Hi. Thank you for the new feature Ask Brave.
Could you clarify which AI model is used behind the scenes? While the information may be confidential, it would be helpful for Brave users, who prioritize privacy, to know whether it’s self-hosted or proxied.
Additionally, what are the recommended use cases for brave://leo-ai vs https://search.brave.com/ask? The two products seem similar, so it’s not clear in what scenarios each chatbot would be more appropriate. Leo is useful for summarizing the current web page and discussing its content. Ask has the deep research feature and can provide answers based on search results. Is there anything else?
@diannfuchsia good question.
The Ask Brave feature is specific to the Search engine. It is using a modified version of Brave Leo, built specifically for Search. As for your privacy, all chats are encrypted, ephemeral and expire by default after 24 hours of inactivity. We do not retain IP addresses. More information on this here:
As for which one to use in which scenario – Leo AI built into the browser is best use when you want information about the site you’re viewing, or if you want to have a long-form chat/conversation with the AI. Ask Brave is tailored to Brave Search results that are most relevant to the original query asked, similar to Googles “AI mode” in Google Search.
As of today it’s using a combination of llama and qwen, always open models we can run in-house to guarantee privacy. Most of the work is not on the model but on the selection of what data is chosen as context. We switch models very, very often So this will be outdated soon.
That was back in January. I imagine the models have changed up. But as they said, they run things for maximum privacy.
The latest iteration of the AI, now called “Ask Brave” is inferior in tone if not in accuracy to the old one. It’s more likely to have what I’d call a snarky tone. I’ve frequently found it is more likely to simply fetch information I’d characterize as “conventional narrative” even given prompts which should guide it away from such. It’s more prone to slip into what I call “fetch mode”, and simply regurgitate searches, failing to contextualize the previous and subsequent queries during iterative investigation of ideas.
Tonally, it is more aloof. The old version felt like interacting with a trusted study partner, and now it feels like interacting with a regular search at worst, or the Robot from “Lost in Space” (the 1960s version) at best.

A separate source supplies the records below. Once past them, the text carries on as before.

/-- A rounded sum, product or fused result with its flags. -/
def roundOf (f : FpFormat) (rm : BitVec 2) (r : Fp × Flags) : Nat × Flags :=
  let x := encodeFp f rm r.1
  (x.1, x.2 ||| r.2)

def fpResult (op : FpOp) (f : FpFormat) (rm : BitVec 2) (a y d : Nat) : Nat × Flags :=
  let fa := decodeIeee f a
  let fy := decodeIeee f y
  let fd := decodeIeee f d
  match op with
  | .add => roundOf f rm (addFp rm fa fy)
  | .sub => roundOf f rm (addFp rm fa (negFp fy))
  | .mul => roundOf f rm (mulFp fa fy)
  | .fma => roundOf f rm (fmaFp rm fa fy fd)
  | .fnms => roundOf f rm (fmaFp rm (negFp fa) fy fd)
  | .min => minMaxFp f false a y
  | .max => minMaxFp f true a y
  | .div => divFp f rm fa fy
  | .sgnj => signOp f a (fpSign f y)
  | .sgnn => signOp f a (!fpSign f y)
  | .sgnx => signOp f a (fpSign f a != fpSign f y)

def fpCompare (op : FpCmp) (f : FpFormat) (a y : Nat) : Bool × Flags :=
  let fa := decodeIeee f a
  let fy := decodeIeee f y
  let quiet := isNan fa || isNan fy
  let sig := isSnan fa || isSnan fy
  match op with
  | .eq => (!quiet && !ltFp fa fy && !ltFp fy fa, Flags.on sig Flags.nv)
  | .lt => (ltFp fa fy, Flags.on quiet Flags.nv)
  | .le => (!quiet && !ltFp fy fa, Flags.on quiet Flags.nv)

/-- Unary operations on a source pattern; the source is i of SEW bits for VFCVTIF and FP32 for VFCVTW (R134). -/
def fpUnary (op : FpUn) (f : FpFormat) (rm : BitVec 2) (w a : Nat) : Nat × Flags :=
  match op with
  | .sqrt => sqrtFp f rm (decodeIeee f a)
  | .rsqrte => rsqrtEst (decodeIeee f a)
  | .rece => recEst (decodeIeee f a)
  | .cls => (classFp f a, Flags.none)
  | .cvtif => fromInt f rm (signed w a)
  | .cvtfi => let r := toInt rm w (decodeIeee f a); (wrap w r.1, r.2)
  | .cvtw =>
    if f = e4m3 || f = e5m2 then narrowFp f (decodeIeee fp32 a) else encodeFp f rm (decodeIeee fp32 a)

/-! ### Blocks (R137 to R140) -/

/-- The block code that VCVTB targets (R137). -/
def targetCode (fmt : Nat) : Byte := if fmt = 1 then 1 else if fmt = 5 then 2 else if fmt = 6 then 3 else 4

/-- Blocks of VL source elements. -/
def blockCount (vl : Nat) (code : Byte) : Nat := ceilDiv vl (blockElems code)

/-- One byte of a block stream in a group. -/
def streamWrites (d : BitVec 7) (n : Nat) (bs : List Byte) : List VWrite :=
  (bs.zip (List.range bs.length)).map fun (b, j) => .elem d 8 (64 * n + j) b.toNat

/-- The blocks of a conversion from VSTART up to a stop. -/
def blockSpan (v : VView) (code : Byte) (stop : Nat) : List Nat := (List.range (min (blockCount v.vl code) stop)).drop v.vstart

/-- Blocks of a conversion from VSTART to a stop, with the flags of their source elements; a disabled block's bytes as IZ directs,
the bytes past the last block, and past the blocks below VSTART, as TZ directs (R15, R137). -/
def putBlocks (v : VView) (code : Byte) (on : Nat → Bool) (d : BitVec 7) (stop : Nat) (src : Nat → Fp) :
    List VWrite × List (Nat × Flags) :=
  let per := blockElems code
  let count := blockCount v.vl code
  let which := blockSpan v code stop
  let coded := (which.filter on).map fun n =>
    (n, encodeBlock code ((List.range per).map fun j => if n * per + j < v.vl then src (n * per + j) else .fin false 0 0))
  let zeros := if vtIz v.e.vtype then (which.filter fun n => !on n).flatMap fun n => streamWrites d n (List.replicate 64 0) else []
  let tail := if vtTz v.e.vtype && count ≤ stop then
      ((List.range (v.k * 128 * vtGroup v.e.vtype)).drop (64 * max count v.vstart)).map fun j => VWrite.elem d 8 j 0
    else []
  (coded.flatMap (fun c => streamWrites d c.1 c.2.1) ++ zeros ++ tail,
    coded.flatMap fun c => ((c.2.2.zip (List.range per)).filter fun x => c.1 * per + x.2 < v.vl).map fun x =>
      (c.1 * per + x.2, x.1))

/-- One element of a Hadamard stage at distance h (R139). -/
def butterflyOf (v : VView) (a : BitVec 7) (h i : Nat) : Nat × Flags :=
  let plus := i / h % 2 = 0
  let x := if plus then v.elem a i else v.elem a (i - h)
  let y := if plus then v.elem a (i + h) else v.elem a i
  if v.isFp then fpResult (if plus then .add else .sub) v.format v.e.rm x y 0
  else (intOp (if plus then .add else .sub) false v.sew x y 0, Flags.none)

/-- The 64 bytes of block n of a stream in a group (R137). -/
def streamBlock (v : VView) (a : BitVec 7) (n : Nat) : List Byte :=
  (List.range 64).map fun j => BitVec.ofNat 8 (v.elemW a 8 (64 * n + j))

/-- VCVTX decode of element i; a block that is still not valid gives NaN and NV (R138). -/
def unblock (v : VView) (a : BitVec 7) (i : Nat) : Nat × Flags :=
  let b := streamBlock v a (i / 120)
  match blockFault b with
  | some _ => (canonicalNan fp32, Flags.nv)
  | none => blockToFp32 v.e.rm b (i % 120)

/-- The first active element whose block is not valid, other than the block on which the entry has faulted (R138). -/
def badBlockAt (v : VView) (a : BitVec 7) (stop : Nat) : Option (Nat × BitVec 8) :=
  (v.span stop).findSome? fun i =>
    if v.enabled i && v.e.badBlock != some (i / 120) then (blockFault (streamBlock v a (i / 120))).map fun sub => (i, sub)
    else none

/-- VCVTX widening of one element to FP32 (R138). -/
def widenOf (f : FpFormat) (x : Nat) : Nat × Flags := encodeFp fp32 0 (decodeFp f x)

/-! ### Permutation, reductions, segments, selection (R141 to R144) -/

/-- Enabled elements below i that also satisfy a test, counted from element 0 (R141). -/
def enabledBelow (v : VView) (test : Nat → Bool) (i : Nat) : Nat := ((List.range i).filter fun j => v.enabled j && test j).length

/-- Result of a permutation for element i, or none where d keeps its value (R141). -/
def permResult (v : VView) (op : PermOp) (a b : BitVec 7) (i : Nat) : Option Nat :=
  let s := v.e.scalar.toNat
  match op with
  | .perm => let x := v.elem b i; some (if x < v.vl then v.elem a x else 0)
  | .slup => if s ≤ i then some (v.elem a (i - s)) else none
  | .sldn => some (if i + s < v.vl then v.elem a (i + s) else 0)
  | .comp => none
  | .expd => some (v.elem a (enabledBelow v (fun _ => true) i))
  | .iota => some (enabledBelow v (maskBit v.masks a.toNat) i % 2 ^ v.sew)
  | .id => some (i % 2 ^ v.sew)

/-- A permutation's destination: an enabled element that keeps its value is not written (R15, R141). -/
def permWrites (v : VView) (op : PermOp) (d a b : BitVec 7) (stop : Nat) : List VWrite :=
  (v.span stop).filterMap (fun i =>
      if v.enabled i then (permResult v op a b i).map fun x => .elem d v.sew i x
      else if vtIz v.e.vtype then some (.elem d v.sew i 0) else none) ++
    v.tailFrom stop (max v.vl v.vstart) (fun i => .elem d v.sew i 0)

/-- MPOPC and MFIRST: what the bits of a mask below VL give, whatever VSTART holds (R145). -/
def countResult (v : VView) (first : Bool) (a : BitVec 7) : Dword :=
  let on := (List.range v.vl).filter (maskBit v.masks a.toNat)
  if first then (match on with
    | i :: _ => BitVec.ofNat 64 i
    | [] => BitVec.allOnes 64)
  else BitVec.ofNat 64 on.length

/-- VCOMP: enabled elements from VSTART on, placed by their count from element 0; from the count on lies the tail (R141). -/
def compress (v : VView) (d a : BitVec 7) (stop : Nat) : List VWrite :=
  ((v.span stop).filter v.enabled).map (fun i => .elem d v.sew (enabledBelow v (fun _ => true) i) (v.elem a i)) ++
    v.tailFrom stop (enabledBelow v (fun _ => true) v.vl) (fun i => .elem d v.sew i 0)

/-- One step of a reduction (R142). -/
def reduceStep (v : VView) (op : RedOp) (acc x : Nat) : Nat × Flags :=
  let isN := v.fmt = 1
  match op with
  | .sum => ((acc + x) % 2 ^ v.sew, Flags.none)
  | .max => (if asInt isN v.sew acc < asInt isN v.sew x then x else acc, Flags.none)
  | .min => (if asInt isN v.sew x < asInt isN v.sew acc then x else acc, Flags.none)
  | .fsum => fpResult .add v.format v.e.rm acc x 0
  | .fmax => minMaxFp v.format true acc x

/-- A reduction over a list of elements: the result and the flags of each. -/
def reduceAll (v : VView) (op : RedOp) (a : BitVec 7) : Nat → List Nat → Nat × List (Nat × Flags)
  | acc, [] => (acc, [])
  | acc, i :: r =>
    let x := reduceStep v op acc (v.elem a i)
    let rest := reduceAll v op a x.1 r
    (rest.1, (i, x.2) :: rest.2)

/-- The head of the segment that element i lies in (R143). -/
def segmentHead (v : VView) (b : BitVec 7) (i : Nat) : Nat :=
  match ((List.range (i + 1)).filter fun j => j = 0 || maskBit v.masks b.toNat j).getLast? with
  | some j => j
  | none => 0

/-- The element that starts a segment's sum: exactly, a NaN as the canonical one, a signalling one with NV (R78, R143). -/
def segmentStart (v : VView) (x : Nat) : Nat × Flags :=
  match v.isFp, decodeIeee v.format x with
  | true, .nan q => (canonicalNan v.format, Flags.on (!q) Flags.nv)
  | _, _ => (x, Flags.none)

/-- The sum of a list of elements in order: the first exactly, each further one rounded or modulo 2^SEW (R143), with the flags of the last
of them. -/
def segmentSum (v : VView) (a : BitVec 7) : List Nat → Nat × Flags
  | [] => (0, Flags.none)
  | i :: r => r.foldl (fun acc j =>
      if v.isFp then fpResult .add v.format v.e.rm acc.1 (v.elem a j) 0 else ((acc.1 + v.elem a j) % 2 ^ v.sew, Flags.none))
      (segmentStart v (v.elem a i))

/-- The active elements of element i's segment up to a bound. -/
def segmentMembers (v : VView) (b : BitVec 7) (stop i bound : Nat) : List Nat :=
  ((v.span stop).filter v.enabled).filter fun j => j < bound && segmentHead v b j = segmentHead v b i

/-- Rank for VCSWI: a value pattern p above q (R144). -/
def valueAbove (v : VView) (p q : Nat) : Bool :=
  if v.isFp then
    let fp := decodeIeee v.format p
    let fq := decodeIeee v.format q
    if isNan fp then false else if isNan fq then true else ltFp fq fp
  else asInt (v.fmt = 1) v.sew q < asInt (v.fmt = 1) v.sew p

The old build, from before Sept 28th 2025, was superior.
Lastly, please update the training data. Any events occurring after mid 2024 can lead it to either hallucinate or reject queries as “misinformation” especially on controversial or sensitive topics.

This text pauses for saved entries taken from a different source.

-- ==== Sys2Proof/Machine/Events.lean ====
section
/-! DEFINITION. Bring-up, refresh, temperature, clocks, soft errors, die failure and attestation (R28, R238 to R242, R269, R293, R294,
R334 to R336, R349 to R352). -/

namespace Sys2Proof.Machine

/-! ### Bring-up (R294, R349, R352) -/

/-- The measurement of an image (R349). -/
def measure (f : Firmware) : BitVec 256 := Config.shake256 f.code

/-- The boot ROM's checks of the first image: the key, its signature, and the rollback counter (R349). -/
def firstGood (f : Firmware) : Bool :=
  Config.shake256 f.key = Config.fusedKeyDigest && Config.signatureValid f.key (measure f) f.signature && Config.fusedRollback ≤ f.version

/-- Every later image is verified by the one before it (R349). -/
def chainGood : List Firmware → Bool
  | a :: b :: r => Config.imageAccepts a.code (measure b) b.signature b.version && chainGood (b :: r)
  | _ => true

/-- Whether the firmware passes its checks. The device's own, where nothing else has been loaded, does (log 88). -/
def firmwareGood (s : State) : Bool :=
  match s.firmware with
  | [] => true
  | a :: r => firstGood a && chainGood (a :: r)

/-- The PF's status register, which a device held after a failure still lets read: bit 0 tells that the PF is ready (R349, R352, log 88). -/
def pfStatus (s : State) : Dword := if s.bringUp = 6 then 1 else 0

/-- Tagged rows are zeroed and every frame released (R294). -/
def zeroTagged (s : State) : State :=
  let s1 := s.zeroRange 0 Config.taggedEnd
  { s1 with tags := [], frames := [], ownership := [], quarantine := [], softErrors := s1.softErrors.clear 0 (Config.taggedEnd / 16) }

/-- The address of a row of a bank: bank is the pseudo-channel times 16 plus the bank of the pseudo-channel (R226, log 20). -/
def bankRowPa (stack : BitVec 4) (bank : BitVec 10) (row : BitVec 16) : Nat :=
  row.toNat * 2 ^ 24 + bank.toNat % 16 * 2 ^ 20 + stack.toNat * 2 ^ 16 + bank.toNat / 16 * 1024

/-- Key of a bank of the package. -/
def bankKey (stack : BitVec 4) (bank : BitVec 10) : Nat := stack.toNat * 1024 + bank.toNat

/-- The three bits of a filter that a row's number hashes to, under the seed that the stack's base die drew at this boot (R238). -/
def bloomBits (boots stack row : Nat) : List Nat := [0, 1, 2].map fun k => (Config.bloomHash (Config.bloomSeed boots stack) k row).toNat

/-- Inserts a row into a filter of a bank. -/
def insertBloom (boots : Nat) (inserted : NatSet) (key row : Nat) : NatSet :=
  (bloomBits boots (key / 1024) row).foldl (fun f b => f.insert (key * 16384 + b)) inserted

/-- The filters that the host's row lists give (R344): F32 holds the rows that lose data within 64 ms, F64 the others. -/
def listedFilter (s : State) (boots : Nat) (isF32 : Bool) : NatSet :=
  (s.rowLists.filter fun x => x.2.2 = isF32).foldl (fun f x => insertBloom boots f x.1 x.2.1.toNat) []

/-- BRING_UP (R352): firmware that fails its checks holds the device; else the filters are those of the new boot (R239, R344), the tagged rows are
zeroed, accumulators are zero and unowned (R28), and the functions are enabled. A device that is up, or held, ignores it. -/
def execBringUp (s : State) : Result :=
  if s.bringUp = 6 || !s.firmwareOk then .next s
  else if !firmwareGood s then .next { s with boots := s.boots + 1, firmwareOk := false }
  else
    let s1 := zeroTagged s
    let host := s.splitBit 0 4
    .next { s1 with
      boots := s.boots + 1
      hostBinned := host
      f32 := if host then listedFilter s (s.boots + 1) true else []
      f64 := if host then listedFilter s (s.boots + 1) false else []
      acc := []
      accOwner := []
      accPoison := []
      bringUp := 6 }

/-! ### Refresh (R238 to R240) -/

/-- Whether profiling has put a bit into a filter of a bank: some row of the bank that hashes to it loses its data within the filter's bound
(R239). -/
def profiled (boots key bound b : Nat) : Bool :=
  (List.range 65536).any fun row => decide (Config.retention boots key row < bound) && (bloomBits boots (key / 1024) row).elem b

/-- Whether profiling has replaced a row from the stack's spare rows: it loses its data within 32 ms (R239). -/
def rowSpared (s : State) (stack : BitVec 4) (bank : BitVec 10) (row : BitVec 16) : Bool :=
  s.bringUp = 6 && !s.hostBinned && decide (Config.retention s.boots (bankKey stack bank) row.toNat < 32)

/-- Whether a filter of a bank reports a row: all its bits were set at boot or have been inserted since. -/
def filterReports (s : State) (inserted : NatSet) (bound key : Nat) (row : BitVec 16) : Bool :=
  (bloomBits s.boots (key / 1024) row.toNat).all fun b =>
    inserted.mem (key * 16384 + b) || (!s.hostBinned && profiled s.boots key bound b)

I love Leo Ai but as to VVulf’s feedback. I say DITTO what they said. The tone unfortunately has been dimmed but I’m not leaving. Please don’t further make our Leo more like the One Flew Over the Cuckoo’s nest J. Nicholson. Please bring him back to full tone. And the searches do feel minimalized. Leo used to be able to expand vastly on searches and could converse like he was right there with you. Oh, i miss his regular self. wink, smile, you catch my drift. Love to All Brave Software people. It is no small task and investment of time and money to get everything just right so I support all your efforts for us. thank you and to VVulf your post was right on.
I just started using this and the Deep Research is really awesome, I think it’s better than any of the deep research features from ChatGPT or Gemini. But the quality of the response would be SO much better if I could add Gemini Models with my own API key. I know there’s a privacy trade-off. Is there a plan to let us do a BYOK thing in Ask Brave in the future or not?
I don’t know of any BYOM plans for Ask Brave specifically at this time, but we do offer this for the built-in browser AI (Leo) so I suspect that you might see this implemented down the line.